The wind had picked up by the time the sun started to fall behind the ruined buildings.

Arthur found a small patch of safety — the hollowed-out shell of what once might've been a repair garage. The doors were long gone, the roof half-caved in, but the walls still stood. Good enough for the night.

He laid out an old tarp he found rolled under a desk, kicked aside some debris, and made camp by the dim glow of a half-working lantern he'd scrounged off a dead man's pack earlier that day.

"Ain't much of a home, but I've slept worse," he muttered, settling down against a broken tool bench.

He unstrapped the old leather satchel from his shoulder — the very same one he'd handed to John back on that mountain. But now… here it was. Like the world had folded in on itself.

Arthur laid it in his lap and opened the flap slowly.

Inside, his fingers passed over familiar textures — the smooth wood of a carved pipe, the worn leather of an old sketchbook, tins of beans, wrapped jerky, a bottle of bourbon (half full), and a few boxes of ammo for weapons he never thought he'd hold again.

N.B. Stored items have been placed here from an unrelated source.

/-- Rotating the bytes left by one is rotating the bits left by eight (44 R100): bits 7:0 are the old bits 31:24, and
every other bit is the old one eight places below. -/
theorem rotWord_eq_shifts (w : Word) : rotWord w = (w <<< 8) ||| (w >>> 24) := by
  refine BitVec.eq_of_getLsbD_eq fun i hi => ?_
  rcases Nat.lt_or_ge i 8 with h | h
  · simp [rotWord, byte, word, hi, h, show i < 24 by omega, show i < 16 by omega]
  · have hright : w.getLsbD (24 + i) = false := BitVec.getLsbD_of_ge w (24 + i) (by omega)
    have hleft : w.getLsbD (i - 8) = w[i - 8] := BitVec.getLsbD_eq_getElem (by omega)
    rcases (by omega : i < 16 ∨ 16 ≤ i ∧ i < 24 ∨ 24 ≤ i) with h' | h' | h'
    · simp [rotWord, byte, word, hi, hright, hleft, show ¬ i < 8 by omega, h', show i < 24 by omega,
        show i - 8 < 8 by omega]
    · simp [rotWord, byte, word, hi, hright, hleft, show ¬ i < 8 by omega, show ¬ i < 16 by omega, h',
        show ¬ i - 8 < 8 by omega, show i - 16 < 8 by omega, show 8 + (i - 16) = i - 8 by omega]
    · simp [rotWord, byte, word, hi, hright, hleft, show ¬ i < 8 by omega, show ¬ i < 16 by omega,
        show ¬ i < 24 by omega, show ¬ i - 8 < 8 by omega, show ¬ i - 16 < 8 by omega, show i - 24 < 8 by omega,
        show 16 + (i - 24) = i - 8 by omega]

/-- Four rotations of a Word restore it (44 R104). -/
theorem rotWord_four_times (w : Word) : rotWord (rotWord (rotWord (rotWord w))) = w := by
  rw [← word_bytes w, rotWord_word, rotWord_word, rotWord_word, rotWord_word]

theorem exec_rotword_of_eq {w v : Word} (h : rotWord w = v) (s : State) :
    exec (.rotword w) s = .next { s with rsp := some ⟨.ok, v⟩ } := by rw [← h]; rfl

theorem exec_subword_of_eq {w v : Word} (h : subWord w = v) (s : State) :
    exec (.subword w) s = .next { s with rsp := some ⟨.ok, v⟩ } := by rw [← h]; rfl

/-- Settles O49: the answers are the rotation and the substitution of the bytes, and rotating the bytes is rotating the
bits by eight. -/
theorem rotwordAndSubwordAnswer : Obligations.RotwordAndSubwordAnswer := by
  unfold Obligations.RotwordAndSubwordAnswer
  refine ⟨encodedW1_of_decode decode_rotword, encodedW1_of_decode decode_subword, ?_, ?_, ?_, rotWord_four_times, ?_⟩
  · intro s w
    exact exec_rotword_of_eq (rotWord_eq_shifts w) s
  · intro s b0 b1 b2 b3
    exact ⟨exec_rotword_of_eq (rotWord_word b0 b1 b2 b3) s, exec_subword_of_eq (subWord_word b0 b1 b2 b3) s⟩
  · intro s w
    exact ⟨subWord w, exec_subword_of_eq rfl s, byte_subWord w⟩
  · intro s
    exact ⟨exec_rotword_of_eq (by decide) s, exec_subword_of_eq (by decide) s, exec_subword_of_eq (by decide) s⟩

end Sys2Proof.Machine

/-! PROOFS. RCON (44 R102, R106): from 1 on the round constant is a power of 02, and 02 has order 51. -/

namespace Sys2Proof.Machine

theorem rcon?_zero : rcon? 0 = none := rfl

theorem rcon?_of_pos {n : Nat} (h : 1 ≤ n) : rcon? n = some (word (gfPow 0x02 (n - 1)) 0 0 0) := by
  obtain ⟨m, rfl⟩ := Nat.exists_eq_add_of_le' h
  rfl

/-- The 51st power of 02 is 1, so its powers repeat with period 51. -/
theorem gfPow_two_add_51 (n : Nat) : gfPow 0x02 (n + 51) = gfPow 0x02 n := by
  have hone : gfPow 0x02 51 = 1 := by decide +kernel
  rw [gfPow_add, hone, gfMul_one]

/-- The round constants repeat with period 51 (44 R102). -/
theorem rcon?_add_51 {n : Nat} (h : 1 ≤ n) : rcon? (n + 51) = rcon? n := by
  rw [rcon?_of_pos h, rcon?_of_pos (Nat.le_add_right_of_le h), Nat.sub_add_comm h, gfPow_two_add_51]

theorem exec_rcon_zero (s : State) : exec (.rcon 0) s = .next { s with rsp := some ⟨.error .domain, 0⟩ } := rfl

theorem exec_rcon_of_eq {x : Byte} {w : Word} (h : rcon? x.toNat = some w) (s : State) :
    exec (.rcon x) s = .next { s with rsp := some ⟨.ok, w⟩ } := by
  rw [exec, execRcon, h]; rfl

/-- Settles O50: a nonzero byte is at least 1 as a number, where the round constant is the power. -/
theorem rconAnswersTheRoundConstant : Obligations.RconAnswersTheRoundConstant := by
  unfold Obligations.RconAnswersTheRoundConstant
  refine ⟨encodedB1_of_decode decode_rcon, ?_, exec_rcon_zero, ?_, fun _ => rcon?_add_51, rcon?_zero⟩
  · intro s x hx
    have hpos : 1 ≤ x.toNat := Nat.one_le_iff_ne_zero.mpr fun h => hx (BitVec.eq_of_toNat_eq h)
    exact exec_rcon_of_eq (rcon?_of_pos hpos) s
  · intro s
    exact ⟨exec_rcon_of_eq (by decide) s, exec_rcon_of_eq (by decide) s, exec_rcon_of_eq (by decide) s,
      exec_rcon_of_eq (x := 52) ((rcon?_add_51 le_rfl).trans rfl) s⟩

end Sys2Proof.Machine

/-! PROOFS. LDKEY and RDW, the two commands of the family with an index (44 R107, R109). -/

namespace Sys2Proof.Machine

/-- LDKEY at an index above 3 answers `E_INDEX` and changes nothing else (60 R138). -/
theorem exec_ldkey_of_le {idx : Nat} (h : 4 ≤ idx) (w : Word) (s : State) :
    exec (.ldkey idx w) s = .next { s with rsp := some ⟨.error .index, 0⟩ } :=
  withIndex_of_le h fun j => (s.writeKeyWord j w).clearKV.ok 0

/-- RDW in range with a valid schedule answers the schedule word (44 R109). -/
theorem exec_rdw_of_valid {s : State} {idx : Nat} (h : idx < 44) (hKV : s.KV = true) :
    exec (.rdw idx) s = .next { s with rsp := some ⟨.ok, s.W[idx]⟩ } :=
  (withIndex_of_lt h _).trans (withKey_of_valid hKV (s.ok s.W[idx]))

/-- RDW at an index above 43 answers `E_INDEX`, with or without a key (60 R138, R141). -/
theorem exec_rdw_of_le {idx : Nat} (h : 44 ≤ idx) (s : State) :
    exec (.rdw idx) s = .next { s with rsp := some ⟨.error .index, 0⟩ } :=
  withIndex_of_le h _

/-- RDW in range without a valid schedule answers `E_NOKEY` (60 R140). -/
theorem exec_rdw_of_invalid {s : State} {idx : Nat} (h : idx < 44) (hKV : s.KV = false) :
    exec (.rdw idx) s = .next { s with rsp := some ⟨.error .noKey, 0⟩ } :=
  (withIndex_of_lt h _).trans (withKey_of_invalid hKV _)

/-- Settles O51: in range the key word is replaced and `KV` cleared, out of range the answer is `E_INDEX`. -/
theorem ldkeyLoadsOneWordAndClearsKv : Obligations.LdkeyLoadsOneWordAndClearsKv := by
  unfold Obligations.LdkeyLoadsOneWordAndClearsKv
  refine ⟨encodedWI_of_decode decode_ldkey, ?_, ?_⟩
  · intro s idx w hidx
    have hlt : idx < 4 := Nat.lt_succ_of_le hidx
    refine ⟨_, exec_ldkey_of_lt hlt w s, rfl, fun j => ?_⟩
    exact (Vector.getElem_set hlt j.isLt).trans (if_congr eq_comm rfl rfl)
  · intro s idx w hidx
    exact exec_ldkey_of_le hidx w s
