-- ==== Sys2Proof/Syntax.lean ====
section
/-! DEFINITION. The instructions: one constructor of `Instr` per row of spec/opcode_table.json (the two rows, absolute and
relative, of STSM, REGM, RETN, MSTS and MREG are one constructor with the address mode as an operand; the 19 "(trap)" rows
are one constructor with the word as its operand), and the small types that name operands and the families' operations. Bits
that an encoding ignores or shows as 0 are kept as operands, except HALT's. -/

namespace Sys2Proof

/-- A general register, 0 to 7; register 0 is the program counter (R20, R21). -/
inductive Reg where
  | r0 | r1 | r2 | r3 | r4 | r5 | r6 | r7
  deriving DecidableEq, Repr

/-- The operand fields of a memory-addressing format: I, the second word (present exactly when E = 1), XR (R101, R141). -/
structure MemOp where
  /-- I: indirect. -/
  ind : Bool
  /-- W2, the extended address; `none` is E = 0. -/
  ext : Option Word
  /-- XR; register 0 means no indexing. -/
  xr  : Reg
  deriving DecidableEq, Repr

/-- The second word of a class C instruction (R120, R321); `bit7` and `bit3` are the bits the format shows as 0. -/
structure DecOperands where
  l1   : BitVec 4
  /-- L2, or S in the shift format. -/
  l2   : BitVec 4
  bit7 : Bool
  x1   : Reg
  bit3 : Bool
  x2   : Reg
  deriving DecidableEq, Repr

/-- The six memory classes of the general register instructions (R102, R182 to R189). -/
inductive GrClass where
  | load | loadInc | loadDec | store | storeInc | storeDec
  deriving DecidableEq, Repr

/-- The eight general operations (R110). -/
inductive GrOp where
  | mov | sub | add | and | ior | eor | cmp | tst
  deriving DecidableEq, Repr

/-- The tested branch conditions T = 1 to C (R220). -/
inductive Cond where
  | eq | gt | ov | cy | f1 | f2 | f3 | lp | od | ze | ng | lt
  deriving DecidableEq, Repr

/-- The eight shifts (R242): direction, then arithmetic open, logical linked, logical open, logical closed. -/
inductive ShiftOp where
  | lao | lll | llo | llc | rao | rll | rlo | rlc
  deriving DecidableEq, Repr

/-- The four normalizes (R390): left arithmetic, left logical, right arithmetic, right logical. -/
inductive NormOp where
  | la | ll | ra | rl
  deriving DecidableEq, Repr

/-- The control instructions with a D field (R274). -/
inductive DirectOp where
  | stsm | regm | retn | msts | mreg
  deriving DecidableEq, Repr

/-- The address mode of a control instruction with a D field (R105, R106, R274). -/
inductive AddrMode where
  | absolute | relative
  deriving DecidableEq, Repr

/-- The bit manipulation operations (R360). -/
inductive BitOp where
  | rbit | sbit | cbit | ibit | tsbt | tbit
  deriving DecidableEq, Repr

/-- The register move operations (R375). -/
inductive MoveOp where
  | negt | cplm | movp | movn
  deriving DecidableEq, Repr

/-- The class B operations by operation code (R118): `mult` is OP = 3, MLTA or MULT by the parity of AR. -/
inductive FixedOp where
  | dsta | dsub | dadd | mult | divd | dlod
  deriving DecidableEq, Repr

/-- The class C operations (R120). -/
inductive DecimalOp where
  | zadd | addd | subd | cmpd | sftr | movr | sftl | movl | comp
  deriving DecidableEq, Repr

He pulled out a small tin of beans, twisted it open, and ate slowly. No fire. Too risky. Just cold beans and the sound of wind slipping through cracked concrete.

Then his hand brushed against the journal.

His journal.

The cover was weathered, the spine cracked, but it still held tight. He opened it with care, staring down at his last words — written somewhere in 1899.

There was a line about John… about dying free.

Arthur exhaled, breath catching just a little in his chest.

He flipped to the next empty page.

Then he pulled a pencil from the side pouch and began to write, the way he always did — neat, steady, full of thought:

June something… I don't rightly know anymoreI ought to be dead. Thought I was. Died up on a mountain watchin' the sunrise, ready to meet whoever's waitin' for an old outlaw like me.

But now I'm here. And I don't know where here is.

Whole world's different. Metal wagons left to rust in the streets. Tall towers half-fallen. Roads paved in black stone. People talkin' strange, scared, hungry. Said it's the year 2038. That's near one hundred forty years past the day I should've drawn my last breath.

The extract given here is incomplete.